Records for this exercise:
-- ==== Sys2Proof/Machine/Assembly.lean ====
section
/-! DEFINITION. The assembler syntax (30_encoding.md R90) and the pseudo-instructions (R91): from one line of text to the
commands it stands for, and from a command to its text. Text is a list of characters. What the rule leaves open of the
form of a line is log 13. -/

namespace Sys2Proof.Machine

/-! ### Pseudo-instructions (30_encoding.md R91) -/

/-- Quarter `q` of a 64-bit constant: `imm64[16q+15:16q]`. -/
def quarterOf (imm64 : Scalar) (q : Nat) : BitVec 16 := imm64.extractLsb' (16 * q) 16

/-- `LI rd, imm16` is `LI rd, 0, imm16`. -/
def pseudoLi (rd : SReg) (imm16 : BitVec 16) : List Instr := [.li rd 0#2 imm16]

/-- `LI64 rd, imm64`: one LI of the lowest quarter, then one LIK for each of the quarters 1, 2, 3, in that order, that is
not zero. -/
def pseudoLi64 (rd : SReg) (imm64 : Scalar) : List Instr :=
  .li rd 0#2 (quarterOf imm64 0) ::
    ([1, 2, 3].filter fun q => quarterOf imm64 q != 0#16).map fun q => .lik rd (BitVec.ofNat 2 q) (quarterOf imm64 q)

/-! ### From a command to its text (30_encoding.md R90) -/

/-- A number in decimal. -/
def decimal (n : Nat) : List Char := Nat.toDigits 10 n

/-- `s0` to `s15`. -/
def scalarText (r : SReg) : List Char := 's' :: decimal r.num.toNat

/-- `v0` to `v15`. -/
def vectorText (r : VReg) : List Char := 'v' :: decimal r.num.toNat

/-- The mnemonic, a blank, and the operands separated by a comma and a blank. -/
def lineText (mnemonic : String) (operands : List (List Char)) : List Char :=
  mnemonic.toList ++ (if operands.isEmpty then [] else ' ' :: List.flatten (operands.intersperse [',', ' ']))

/-- The text of a command. -/
def commandText : Instr → List Char
  | .halt => lineText "HALT" []
  | .li rd q imm => lineText "LI" [scalarText rd, decimal q.toNat, decimal imm.toNat]
  | .lik rd q imm => lineText "LIK" [scalarText rd, decimal q.toNat, decimal imm.toNat]
  | .ceil256 rd ra => lineText "CEIL256" [scalarText rd, scalarText ra]
  | .sinit rd ra => lineText "SINIT" [scalarText rd, scalarText ra]
  | .srand rd ra => lineText "SRAND" [scalarText rd, scalarText ra]
  | .getb rd ra => lineText "GETB" [scalarText rd, scalarText ra]
  | .setb ra rb => lineText "SETB" [scalarText ra, scalarText rb]
  | .getw rd ra => lineText "GETW" [scalarText rd, scalarText ra]
  | .setw ra rb => lineText "SETW" [scalarText ra, scalarText rb]
  | .vld vd ra => lineText "VLD" [vectorText vd, scalarText ra]
  | .vst ra vb => lineText "VST" [scalarText ra, vectorText vb]
  | .seq rd ra rb rc => lineText "SEQ" [scalarText rd, scalarText ra, scalarText rb, scalarText rc]
  | .pack vd ra rb => lineText "PACK" [vectorText vd, scalarText ra, scalarText rb]
  | .unpack ra vb => lineText "UNPACK" [scalarText ra, vectorText vb]
  | .popc16 vd va => lineText "POPC16" [vectorText vd, vectorText va]
  | .popsum rd va => lineText "POPSUM" [scalarText rd, vectorText va]
  | .mod4 vd va vb vc => lineText "MOD4" [vectorText vd, vectorText va, vectorText vb, vectorText vc]
  | .xorm ra rb rc => lineText "XORM" [scalarText ra, scalarText rb, scalarText rc]
  | .anynz rd ra rb => lineText "ANYNZ" [scalarText rd, scalarText ra, scalarText rb]
  | .swapk ra k => lineText "SWAPK" [scalarText ra, decimal k.toNat]
  | .swaps ra rb k => lineText "SWAPS" [scalarText ra, scalarText rb, decimal k.toNat]
  | .tblk ra => lineText "TBLK" [scalarText ra]
  | .tblks ra rb => lineText "TBLKS" [scalarText ra, scalarText rb]
  | .rblk ra rb => lineText "RBLK" [scalarText ra, scalarText rb]
  | .tmat ra rb => lineText "TMAT" [scalarText ra, scalarText rb]

/-! ### From a line of text to commands (30_encoding.md R90, R91) -/

/-- The value of a digit in decimal or hexadecimal. -/
def digitValue (c : Char) : Option Nat :=
  if '0' ≤ c ∧ c ≤ '9' then some (c.toNat - 48)
  else if 'a' ≤ c ∧ c ≤ 'f' then some (c.toNat - 87)
  else if 'A' ≤ c ∧ c ≤ 'F' then some (c.toNat - 55)
  else none

/-- Digits of a base, most significant first, onto the number `acc` read so far. -/
def digits (base : Nat) : Nat → List Char → Option Nat
  | acc, [] => some acc
  | acc, c :: rest =>
    match digitValue c with
    | none => none
    | some d => if d < base then digits base (acc * base + d) rest else none

/-- A number: decimal, or hexadecimal with the prefix `0x`. -/
def number : List Char → Option Nat
  | [] => none
  | '0' :: 'x' :: c :: rest => digits 16 0 (c :: rest)
  | cs => digits 10 0 cs

/-- A number below `2^w`. -/
def numberBelow (w : Nat) (cs : List Char) : Option (BitVec w) :=
  (number cs).bind fun n => if n < 2 ^ w then some (BitVec.ofNat w n) else none

/-- A register number 0 to 15 after the letter `prefixChar`, written as the decimal it is. -/
def registerNumber (prefixChar : Char) : List Char → Option (BitVec 4)
  | [] => none
  | c :: rest =>
    if c = prefixChar then (digits 10 0 rest).bind fun n => if n < 16 ∧ rest = decimal n then some (BitVec.ofNat 4 n) else none
    else none

def scalarOperand (cs : List Char) : Option SReg := (registerNumber 's' cs).map SReg.mk

def vectorOperand (cs : List Char) : Option VReg := (registerNumber 'v' cs).map VReg.mk

/-- Blanks and tabs. -/
def isBlank (c : Char) : Bool := c == ' ' || c == '\t'

/-- A text without its leading and trailing blanks. -/
def trimmed (cs : List Char) : List Char := ((cs.dropWhile isBlank).reverse.dropWhile isBlank).reverse

/-- The commands of a mnemonic with two scalar operands. -/
def twoScalars (f : SReg → SReg → Instr) : List (List Char) → Option (List Instr)
  | [a, b] => (scalarOperand a).bind fun a => (scalarOperand b).map fun b => [f a b]
  | _ => none

/-- The commands of a mnemonic with three scalar operands. -/
def threeScalars (f : SReg → SReg → SReg → Instr) : List (List Char) → Option (List Instr)
  | [a, b, c] => (scalarOperand a).bind fun a => (scalarOperand b).bind fun b => (scalarOperand c).map fun c => [f a b c]
  | _ => none

/-- The commands of LI and LIK with three operands. -/
def quarterLoad (f : SReg → BitVec 2 → BitVec 16 → Instr) : List (List Char) → Option (List Instr)
  | [a, q, i] => (scalarOperand a).bind fun a => (numberBelow 2 q).bind fun q => (numberBelow 16 i).map fun i => [f a q i]
  | _ => none

/-- What a mnemonic and its operand texts stand for. -/
def commandOf (mnemonic : List Char) (ops : List (List Char)) : Option (List Instr) :=
  if mnemonic = "HALT".toList then (if ops = [] then some [.halt] else none)
  else if mnemonic = "LI".toList then
    match ops with
    | [a, i] => (scalarOperand a).bind fun a => (numberBelow 16 i).map fun i => pseudoLi a i
    | _ => quarterLoad .li ops
  else if mnemonic = "LIK".toList then quarterLoad .lik ops
  else if mnemonic = "LI64".toList then
    match ops with
    | [a, i] => (scalarOperand a).bind fun a => (numberBelow 64 i).map fun i => pseudoLi64 a i
    | _ => none
  else if mnemonic = "CEIL256".toList then twoScalars .ceil256 ops
  else if mnemonic = "SINIT".toList then twoScalars .sinit ops
  else if mnemonic = "SRAND".toList then twoScalars .srand ops
  else if mnemonic = "GETB".toList then twoScalars .getb ops
  else if mnemonic = "SETB".toList then twoScalars .setb ops
  else if mnemonic = "GETW".toList then twoScalars .getw ops
  else if mnemonic = "SETW".toList then twoScalars .setw ops
  else if mnemonic = "VLD".toList then
    match ops with
    | [a, b] => (vectorOperand a).bind fun a => (scalarOperand b).map fun b => [.vld a b]
    | _ => none
  else if mnemonic = "VST".toList then
    match ops with
    | [a, b] => (scalarOperand a).bind fun a => (vectorOperand b).map fun b => [.vst a b]
    | _ => none
  else if mnemonic = "SEQ".toList then
    match ops with
    | [a, b, c, d] => (scalarOperand a).bind fun a => (scalarOperand b).bind fun b =>
        (scalarOperand c).bind fun c => (scalarOperand d).map fun d => [.seq a b c d]
    | _ => none
  else if mnemonic = "PACK".toList then
    match ops with
    | [a, b, c] => (vectorOperand a).bind fun a => (scalarOperand b).bind fun b =>
        (scalarOperand c).map fun c => [.pack a b c]
    | _ => none
  else if mnemonic = "UNPACK".toList then
    match ops with
    | [a, b] => (scalarOperand a).bind fun a => (vectorOperand b).map fun b => [.unpack a b]
    | _ => none
  else if mnemonic = "POPC16".toList then
    match ops with
    | [a, b] => (vectorOperand a).bind fun a => (vectorOperand b).map fun b => [.popc16 a b]
    | _ => none
  else if mnemonic = "POPSUM".toList then
    match ops with
    | [a, b] => (scalarOperand a).bind fun a => (vectorOperand b).map fun b => [.popsum a b]
    | _ => none
  else if mnemonic = "MOD4".toList then
    match ops with
    | [a, b, c, d] => (vectorOperand a).bind fun a => (vectorOperand b).bind fun b =>
        (vectorOperand c).bind fun c => (vectorOperand d).map fun d => [.mod4 a b c d]
    | _ => none
  else if mnemonic = "XORM".toList then threeScalars .xorm ops
  else if mnemonic = "ANYNZ".toList then threeScalars .anynz ops
  else if mnemonic = "SWAPK".toList then
    match ops with
    | [a, k] => (scalarOperand a).bind fun a => (numberBelow 3 k).map fun k => [.swapk a k]
    | _ => none
  else if mnemonic = "SWAPS".toList then
    match ops with
    | [a, b, k] => (scalarOperand a).bind fun a => (scalarOperand b).bind fun b =>
        (numberBelow 3 k).map fun k => [.swaps a b k]
    | _ => none
  else if mnemonic = "TBLK".toList then
    match ops with
    | [a] => (scalarOperand a).map fun a => [.tblk a]
    | _ => none
  else if mnemonic = "TBLKS".toList then twoScalars .tblks ops
  else if mnemonic = "RBLK".toList then twoScalars .rblk ops
  else if mnemonic = "TMAT".toList then twoScalars .tmat ops
  else none

/-- One line: what stands after a semicolon is a comment, an empty line is no command, operands are separated by
commas. -/
def assembleLine (line : List Char) : Option (List Instr) :=
  let code := trimmed (line.takeWhile (· != ';'))
  if code = [] then some []
  else
    let rest := trimmed (code.dropWhile fun c => !isBlank c)
    commandOf (code.takeWhile fun c => !isBlank c) (if rest = [] then [] else (rest.splitOn ',').map trimmed)

/-- A program text, one command per line, as the words of a command memory. -/
def assemble : List (List Char) → Option (List CmdWord)
  | [] => some []
  | line :: rest =>
    (assembleLine line).bind fun cs => (assemble rest).map fun ws => cs.map encode ++ ws

end Sys2Proof.Machine
end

The problem:
Only the lines from the top of the data through the line that contains "text to the" should be quoted, exactly as they stand.

Written solution:
-- ==== Sys2Proof/Machine/Assembly.lean ====
section
/-! DEFINITION. The assembler syntax (30_encoding.md R90) and the pseudo-instructions (R91): from one line of text to the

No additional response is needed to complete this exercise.